When the Raspberry Pi is a server, it listens on a port until some other entity connects to it. You can use the following netstat command to get only the sockets that are waiting for connections:

netstat({filter: {state: "LISTEN"} }, function(data) { … });

This filter only catches TCP and TCP for IPv6 sockets. UDP sockets don't have a listen state, and node-netstat does not return them anyway. Later in this article, I outline how you can work with UDP sockets.
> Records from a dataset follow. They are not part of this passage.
-- ==== Sys2Proof/Laws/State.lean ====
section
/-!
SUPPORT. What each named update of the state does to each field, one lemma per field per update, and the whole effect
of the operations that send, log and count: what they change, and that they change nothing else.
-/

namespace Sys2Proof.Machine

open Sys2Proof
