-- ==== Sys2Proof/Tests/Slice0.lean ====
section
/-!
SUPPORT. Tests of the model on small states, and for each statement of Sys2Proof/Certificates/Slice0/Obligations.lean that has hypotheses
a state and operands that meet them together (witness).
-/

namespace Sys2Proof.Tests

open Sys2Proof Sys2Proof.Machine

set_option Elab.async false

/-! ## Small states -/

/-- Reset leaves the command queue empty. -/
theorem test_reset_queue : State.reset.pending = [] := rfl

/-- A local command on core 0. -/
def cmd0 : Cmd :=
  { acceptNo := 7, kind := 1, tag := 0, message := [], client := 0, part := 0, job := 0, req := 1, rerunMax := 8, stage := .running
    cores := [0] }

/-- A package whose core 0 runs the program that is the one word `w`, with `f` done to the core. -/
def run (w : Nat) (f : CoreSt → CoreSt) : State :=
  (({ State.reset with cmd := { State.reset.cmd with cmds := [cmd0] } } : State).modCore 0 fun c => f { c with
    st := .running, progLen := 1024, ibuf := [0], skillet := Mem.zero.writeLE 0 16 w, cmd := some 7 })

/-- The body with a value at a bit. -/
def at_ (v lo : Nat) : Nat := v * 2 ^ lo

/-- A header that waits for 2 of token 1 and signals 3 on token 2. -/
def hdr : Hdr := { wtok := 1, wval := 2, stok := 2, sval := 3 }

/-- Token 1 holds 5; g1 is 0x1000, g2 is 0x2000. -/
def setup (c : CoreSt) : CoreSt := { c with t := vset c.t 1 5, g := vset (vset c.g 1 0x1000) 2 0x2000 }

/-- The state in which core 0 is at the instruction (q, op, hdr, b), with `f` done to it after `setup`. -/
def at0 (q op b : Nat) (f : CoreSt → CoreSt := id) : State := run (instWord q op hdr (toW b)) fun c => f (setup c)

/-- The sequencer instruction (op, hdr, b) is ready on core 0, with its predicate 1. -/
def ready0 (op b : Nat) (f : CoreSt → CoreSt := id) : Bool :=
  (at0 0 op b f).seqReady 0 op hdr (toW b) && (at0 0 op b f).predOn 0 hdr

/-- The engine instruction (q, op, hdr, b) is ready on core 0. -/
def eng0 (q op b : Nat) (f : CoreSt → CoreSt := id) : Bool := (at0 q op b f).engReady 0 q op hdr (toW b)

/-- RD, RA and RB of formats A, I and W: g3, g1 and g2. -/
def abc : Nat := at_ 3 59 + at_ 1 54 + at_ 2 49

/-! ## Witnesses: the sequencer -/

theorem witness_AluResults :
    ([1, 2, 3, 4, 5, 6, 7, 8, 9, 10, 11].all fun op => ready0 op abc) = true := by decide +kernel

theorem witness_AluResults_immediate : (ready0 0x10 (at_ 3 59 + at_ 1 54 + 0xFFFFFFFF) && ready0 0x11 (at_ 3 59 + at_ 1 54 + 0xFF)
    && ready0 0x12 (at_ 3 59 + at_ 1 54 + 63) && ready0 0x13 (at_ 3 59 + at_ 1 54 + 63) && ready0 0x14 (at_ 3 59 + 0x800000000000)
    && ready0 0x15 (at_ 3 59 + at_ 1 54 + 0xFFFF)) = true := by decide +kernel

theorem witness_PredicateRegisterResults : ([0, 1, 2, 3, 4, 5].all fun k => fld (toW (at_ 1 59 + at_ k 45)) 47 45 == k
    && ready0 0x20 (at_ 1 59 + at_ 1 54 + at_ 2 49 + at_ k 45) && ready0 0x21 (at_ 1 59 + at_ 1 54 + at_ k 45 + 5)) = true := by decide +kernel

theorem witness_PredicateRegisterResults_plog : ([0, 1, 2, 3].all fun k => ready0 0x22 (at_ 1 59 + at_ 2 42 + at_ 3 39 + at_ k 37)
    && ready0 0x23 (at_ 1 59 + 0xFFFFFF)) = true := by decide +kernel

/-- An undefined COND of CMP and CMPI. -/
theorem witness_PredicateRegisterResults_cond : ([6, 7].all fun k => decide (6 ≤ fld (toW (at_ k 45)) 47 45)
    && (at0 0 0x20 (at_ k 45)).fetchesNow 0 0 0x20 hdr (toW (at_ k 45))
    && (at0 0 0x21 (at_ k 45)).fetchesNow 0 0 0x21 hdr (toW (at_ k 45))) = true := by decide +kernel

/-- Destinations g0 and p0, and the operand g0. -/
theorem witness_ConstantRegisters :
    (([1, 2, 3, 4, 5, 6, 7, 8, 9, 10, 11].all fun op => ready0 op (at_ 1 54 + at_ 2 49))
    && ([0x10, 0x11, 0x12, 0x13].all fun op => ready0 op (at_ 1 54 + 5)) && ready0 0x14 5 && ready0 0x15 5 && ready0 0x32 (at_ 1 48)
    && ready0 0x52 7 && ready0 0x20 (at_ 1 54) && ready0 0x21 (at_ 1 54) && ready0 0x22 0 && ready0 0x23 5
    && ready0 0x10 (at_ 3 59 + 0xFFFFFFFF) && ready0 0x50 (at_ 1 54 + 8) && ready0 0x44 7) = true := by decide +kernel
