-- ==== Sys2Proof/Machine/Ignore.lean ====
section
/-! DEFINITION. The ignore class (`45_ignore.md` R150). -/

namespace Sys2Proof.Machine

/-- NOP (R150), the same for each of the 248 codes. -/
def execNop (s : State) : Result :=
  whenRunning s (.next s.advance)

end Sys2Proof.Machine
end

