-- ==== Sys2Proof/Machine/Dispatch.lean ====
section
/-! DEFINITION. The dispatch of `40_dispatch.md` R93: one arm per class, no default that raises. -/

namespace Sys2Proof.Machine

def exec (i : Instr) (s : State) : Host.Outcome State Fault Refusal :=
  match i with
  | .right => Sys2Proof.Machine.execRight s
  | .left => Sys2Proof.Machine.execLeft s
  | .inc => Sys2Proof.Machine.execInc s
  | .dec => Sys2Proof.Machine.execDec s
  | .loopOpen => Sys2Proof.Machine.execLoopOpen s
  | .loopClose => Sys2Proof.Machine.execLoopClose s
  | .output => Sys2Proof.Machine.execOutput s
  | .input => Sys2Proof.Machine.execInput s
  | .nop _ => Sys2Proof.Machine.execNop s

end Sys2Proof.Machine
end

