-- ==== Sys2Proof/Laws/State.lean ====
section
/-! SUPPORT. One lemma per field per update of the state, each true by `rfl`. -/

namespace Sys2Proof.Machine

/-! `setIp`. -/

@[simp] theorem State.setIp_cfg (s : State) (t : Nat) : (s.setIp t).cfg = s.cfg := rfl
@[simp] theorem State.setIp_prog (s : State) (t : Nat) : (s.setIp t).prog = s.prog := rfl
@[simp] theorem State.setIp_jt (s : State) (t : Nat) : (s.setIp t).jt = s.jt := rfl
@[simp] theorem State.setIp_ip (s : State) (t : Nat) : (s.setIp t).ip = t := rfl
@[simp] theorem State.setIp_dp (s : State) (t : Nat) : (s.setIp t).dp = s.dp := rfl
@[simp] theorem State.setIp_tape (s : State) (t : Nat) : (s.setIp t).tape = s.tape := rfl
@[simp] theorem State.setIp_fail (s : State) (t : Nat) : (s.setIp t).fail = s.fail := rfl
@[simp] theorem State.setIp_out (s : State) (t : Nat) : (s.setIp t).out = s.out := rfl
@[simp] theorem State.setIp_outRaw (s : State) (t : Nat) : (s.setIp t).outRaw = s.outRaw := rfl
@[simp] theorem State.setIp_inp (s : State) (t : Nat) : (s.setIp t).inp = s.inp := rfl
@[simp] theorem State.setIp_sink (s : State) (t : Nat) : (s.setIp t).sink = s.sink := rfl

/-! `setDp`. -/

@[simp] theorem State.setDp_cfg (s : State) (t : Nat) : (s.setDp t).cfg = s.cfg := rfl
@[simp] theorem State.setDp_prog (s : State) (t : Nat) : (s.setDp t).prog = s.prog := rfl
@[simp] theorem State.setDp_jt (s : State) (t : Nat) : (s.setDp t).jt = s.jt := rfl
@[simp] theorem State.setDp_ip (s : State) (t : Nat) : (s.setDp t).ip = s.ip := rfl
@[simp] theorem State.setDp_dp (s : State) (t : Nat) : (s.setDp t).dp = t := rfl
@[simp] theorem State.setDp_tape (s : State) (t : Nat) : (s.setDp t).tape = s.tape := rfl
@[simp] theorem State.setDp_fail (s : State) (t : Nat) : (s.setDp t).fail = s.fail := rfl
@[simp] theorem State.setDp_out (s : State) (t : Nat) : (s.setDp t).out = s.out := rfl
@[simp] theorem State.setDp_outRaw (s : State) (t : Nat) : (s.setDp t).outRaw = s.outRaw := rfl
@[simp] theorem State.setDp_inp (s : State) (t : Nat) : (s.setDp t).inp = s.inp := rfl
@[simp] theorem State.setDp_sink (s : State) (t : Nat) : (s.setDp t).sink = s.sink := rfl

/-! `advance`. -/

@[simp] theorem State.advance_cfg (s : State) : (s.advance).cfg = s.cfg := rfl
@[simp] theorem State.advance_prog (s : State) : (s.advance).prog = s.prog := rfl
@[simp] theorem State.advance_jt (s : State) : (s.advance).jt = s.jt := rfl
@[simp] theorem State.advance_ip (s : State) : (s.advance).ip = s.ip + 1 := rfl
@[simp] theorem State.advance_dp (s : State) : (s.advance).dp = s.dp := rfl
@[simp] theorem State.advance_tape (s : State) : (s.advance).tape = s.tape := rfl
@[simp] theorem State.advance_fail (s : State) : (s.advance).fail = s.fail := rfl
@[simp] theorem State.advance_out (s : State) : (s.advance).out = s.out := rfl
@[simp] theorem State.advance_outRaw (s : State) : (s.advance).outRaw = s.outRaw := rfl
@[simp] theorem State.advance_inp (s : State) : (s.advance).inp = s.inp := rfl
@[simp] theorem State.advance_sink (s : State) : (s.advance).sink = s.sink := rfl

/-! `memWrite`. -/

@[simp] theorem State.memWrite_cfg (s : State) (a : Nat) (v : Byte) : (s.memWrite a v).cfg = s.cfg := rfl
@[simp] theorem State.memWrite_prog (s : State) (a : Nat) (v : Byte) : (s.memWrite a v).prog = s.prog := rfl
@[simp] theorem State.memWrite_jt (s : State) (a : Nat) (v : Byte) : (s.memWrite a v).jt = s.jt := rfl
@[simp] theorem State.memWrite_ip (s : State) (a : Nat) (v : Byte) : (s.memWrite a v).ip = s.ip := rfl
@[simp] theorem State.memWrite_dp (s : State) (a : Nat) (v : Byte) : (s.memWrite a v).dp = s.dp := rfl
@[simp] theorem State.memWrite_tape (s : State) (a : Nat) (v : Byte) : (s.memWrite a v).tape = s.tape.write a v := rfl
@[simp] theorem State.memWrite_fail (s : State) (a : Nat) (v : Byte) : (s.memWrite a v).fail = s.fail := rfl
@[simp] theorem State.memWrite_out (s : State) (a : Nat) (v : Byte) : (s.memWrite a v).out = s.out := rfl
@[simp] theorem State.memWrite_outRaw (s : State) (a : Nat) (v : Byte) : (s.memWrite a v).outRaw = s.outRaw := rfl
@[simp] theorem State.memWrite_inp (s : State) (a : Nat) (v : Byte) : (s.memWrite a v).inp = s.inp := rfl
@[simp] theorem State.memWrite_sink (s : State) (a : Nat) (v : Byte) : (s.memWrite a v).sink = s.sink := rfl

/-! `setCell`. -/

@[simp] theorem State.setCell_cfg (s : State) (v : Byte) : (s.setCell v).cfg = s.cfg := rfl
@[simp] theorem State.setCell_prog (s : State) (v : Byte) : (s.setCell v).prog = s.prog := rfl
@[simp] theorem State.setCell_jt (s : State) (v : Byte) : (s.setCell v).jt = s.jt := rfl
@[simp] theorem State.setCell_ip (s : State) (v : Byte) : (s.setCell v).ip = s.ip := rfl
@[simp] theorem State.setCell_dp (s : State) (v : Byte) : (s.setCell v).dp = s.dp := rfl
@[simp] theorem State.setCell_tape (s : State) (v : Byte) : (s.setCell v).tape = s.tape.write s.dp v := rfl
@[simp] theorem State.setCell_fail (s : State) (v : Byte) : (s.setCell v).fail = s.fail := rfl
@[simp] theorem State.setCell_out (s : State) (v : Byte) : (s.setCell v).out = s.out := rfl
@[simp] theorem State.setCell_outRaw (s : State) (v : Byte) : (s.setCell v).outRaw = s.outRaw := rfl
@[simp] theorem State.setCell_inp (s : State) (v : Byte) : (s.setCell v).inp = s.inp := rfl
@[simp] theorem State.setCell_sink (s : State) (v : Byte) : (s.setCell v).sink = s.sink := rfl

/-! `raise`. -/

@[simp] theorem State.raise_cfg (s : State) (f : Failure) : (s.raise f).cfg = s.cfg := rfl
@[simp] theorem State.raise_prog (s : State) (f : Failure) : (s.raise f).prog = s.prog := rfl
@[simp] theorem State.raise_jt (s : State) (f : Failure) : (s.raise f).jt = s.jt := rfl
@[simp] theorem State.raise_ip (s : State) (f : Failure) : (s.raise f).ip = s.ip := rfl
@[simp] theorem State.raise_dp (s : State) (f : Failure) : (s.raise f).dp = s.dp := rfl
@[simp] theorem State.raise_tape (s : State) (f : Failure) : (s.raise f).tape = s.tape := rfl
@[simp] theorem State.raise_fail (s : State) (f : Failure) : (s.raise f).fail = some f := rfl
@[simp] theorem State.raise_out (s : State) (f : Failure) : (s.raise f).out = s.out := rfl
@[simp] theorem State.raise_outRaw (s : State) (f : Failure) : (s.raise f).outRaw = s.outRaw := rfl
@[simp] theorem State.raise_inp (s : State) (f : Failure) : (s.raise f).inp = s.inp := rfl
@[simp] theorem State.raise_sink (s : State) (f : Failure) : (s.raise f).sink = s.sink := rfl

/-! `emit`. -/

@[simp] theorem State.emit_cfg (s : State) (u v : Byte) : (s.emit u v).cfg = s.cfg := rfl
@[simp] theorem State.emit_prog (s : State) (u v : Byte) : (s.emit u v).prog = s.prog := rfl
@[simp] theorem State.emit_jt (s : State) (u v : Byte) : (s.emit u v).jt = s.jt := rfl
@[simp] theorem State.emit_ip (s : State) (u v : Byte) : (s.emit u v).ip = s.ip := rfl
@[simp] theorem State.emit_dp (s : State) (u v : Byte) : (s.emit u v).dp = s.dp := rfl
@[simp] theorem State.emit_tape (s : State) (u v : Byte) : (s.emit u v).tape = s.tape := rfl
@[simp] theorem State.emit_fail (s : State) (u v : Byte) : (s.emit u v).fail = s.fail := rfl
@[simp] theorem State.emit_out (s : State) (u v : Byte) : (s.emit u v).out = s.out ++ [u] := rfl
@[simp] theorem State.emit_outRaw (s : State) (u v : Byte) : (s.emit u v).outRaw = s.outRaw ++ [v] := rfl
@[simp] theorem State.emit_inp (s : State) (u v : Byte) : (s.emit u v).inp = s.inp := rfl
@[simp] theorem State.emit_sink (s : State) (u v : Byte) : (s.emit u v).sink = s.sink := rfl

/-! `setInp`. -/

@[simp] theorem State.setInp_cfg (s : State) (k : Script InAnswer) : (s.setInp k).cfg = s.cfg := rfl
@[simp] theorem State.setInp_prog (s : State) (k : Script InAnswer) : (s.setInp k).prog = s.prog := rfl
@[simp] theorem State.setInp_jt (s : State) (k : Script InAnswer) : (s.setInp k).jt = s.jt := rfl
@[simp] theorem State.setInp_ip (s : State) (k : Script InAnswer) : (s.setInp k).ip = s.ip := rfl
@[simp] theorem State.setInp_dp (s : State) (k : Script InAnswer) : (s.setInp k).dp = s.dp := rfl
@[simp] theorem State.setInp_tape (s : State) (k : Script InAnswer) : (s.setInp k).tape = s.tape := rfl
@[simp] theorem State.setInp_fail (s : State) (k : Script InAnswer) : (s.setInp k).fail = s.fail := rfl
@[simp] theorem State.setInp_out (s : State) (k : Script InAnswer) : (s.setInp k).out = s.out := rfl
@[simp] theorem State.setInp_outRaw (s : State) (k : Script InAnswer) : (s.setInp k).outRaw = s.outRaw := rfl
@[simp] theorem State.setInp_inp (s : State) (k : Script InAnswer) : (s.setInp k).inp = k := rfl
@[simp] theorem State.setInp_sink (s : State) (k : Script InAnswer) : (s.setInp k).sink = s.sink := rfl

/-! `setSink`. -/

@[simp] theorem State.setSink_cfg (s : State) (k : Script OutAnswer) : (s.setSink k).cfg = s.cfg := rfl
@[simp] theorem State.setSink_prog (s : State) (k : Script OutAnswer) : (s.setSink k).prog = s.prog := rfl
@[simp] theorem State.setSink_jt (s : State) (k : Script OutAnswer) : (s.setSink k).jt = s.jt := rfl
@[simp] theorem State.setSink_ip (s : State) (k : Script OutAnswer) : (s.setSink k).ip = s.ip := rfl
@[simp] theorem State.setSink_dp (s : State) (k : Script OutAnswer) : (s.setSink k).dp = s.dp := rfl
@[simp] theorem State.setSink_tape (s : State) (k : Script OutAnswer) : (s.setSink k).tape = s.tape := rfl
@[simp] theorem State.setSink_fail (s : State) (k : Script OutAnswer) : (s.setSink k).fail = s.fail := rfl
@[simp] theorem State.setSink_out (s : State) (k : Script OutAnswer) : (s.setSink k).out = s.out := rfl
@[simp] theorem State.setSink_outRaw (s : State) (k : Script OutAnswer) : (s.setSink k).outRaw = s.outRaw := rfl
@[simp] theorem State.setSink_inp (s : State) (k : Script OutAnswer) : (s.setSink k).inp = s.inp := rfl
@[simp] theorem State.setSink_sink (s : State) (k : Script OutAnswer) : (s.setSink k).sink = k := rfl

/-! Reading a cell after an update of another field. -/

@[simp] theorem State.memRead_setIp (s : State) (t : Nat) (x : Nat) : (s.setIp t).memRead x = s.memRead x := rfl
@[simp] theorem State.memRead_setDp (s : State) (t : Nat) (x : Nat) : (s.setDp t).memRead x = s.memRead x := rfl
@[simp] theorem State.memRead_advance (s : State) (x : Nat) : (s.advance).memRead x = s.memRead x := rfl
@[simp] theorem State.memRead_raise (s : State) (f : Failure) (x : Nat) : (s.raise f).memRead x = s.memRead x := rfl
@[simp] theorem State.memRead_emit (s : State) (u v : Byte) (x : Nat) : (s.emit u v).memRead x = s.memRead x := rfl
@[simp] theorem State.memRead_setInp (s : State) (k : Script InAnswer) (x : Nat) : (s.setInp k).memRead x = s.memRead x := rfl
@[simp] theorem State.memRead_setSink (s : State) (k : Script OutAnswer) (x : Nat) : (s.setSink k).memRead x = s.memRead x := rfl

end Sys2Proof.Machine
end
The callback function is called with each socket that matches the filter, and gets the socket information in a structure. A listening socket can be identified by two features: the protocol (TCP, UDP, or the IPv6 versions of those protocols) and the port number. The following callback function gets that data and stores it in a hash table similar to the one that we used for processes earlier.

function(data) {
	listenSockets[data["local"]["port"] + "/" + data["protocol"]] = true;
}

Building a usage pattern from periodic polling

To poll processes and network sockets that are listening for connections, you need to determine two parameters:

  • Polling frequency. How often should we look at the running processes and network sockets?
  • Cycle length. How long should the program track the device to get a complete picture? For example, if the device uploads to a server once an hour, this period needs to be at least an hour. If the program contacts a server to look for updates once a day, this period has to be at least a day. During that time period, you need to provide the device with any input conditions that it might experience in real life so that their consequences will be part of the detected usage pattern.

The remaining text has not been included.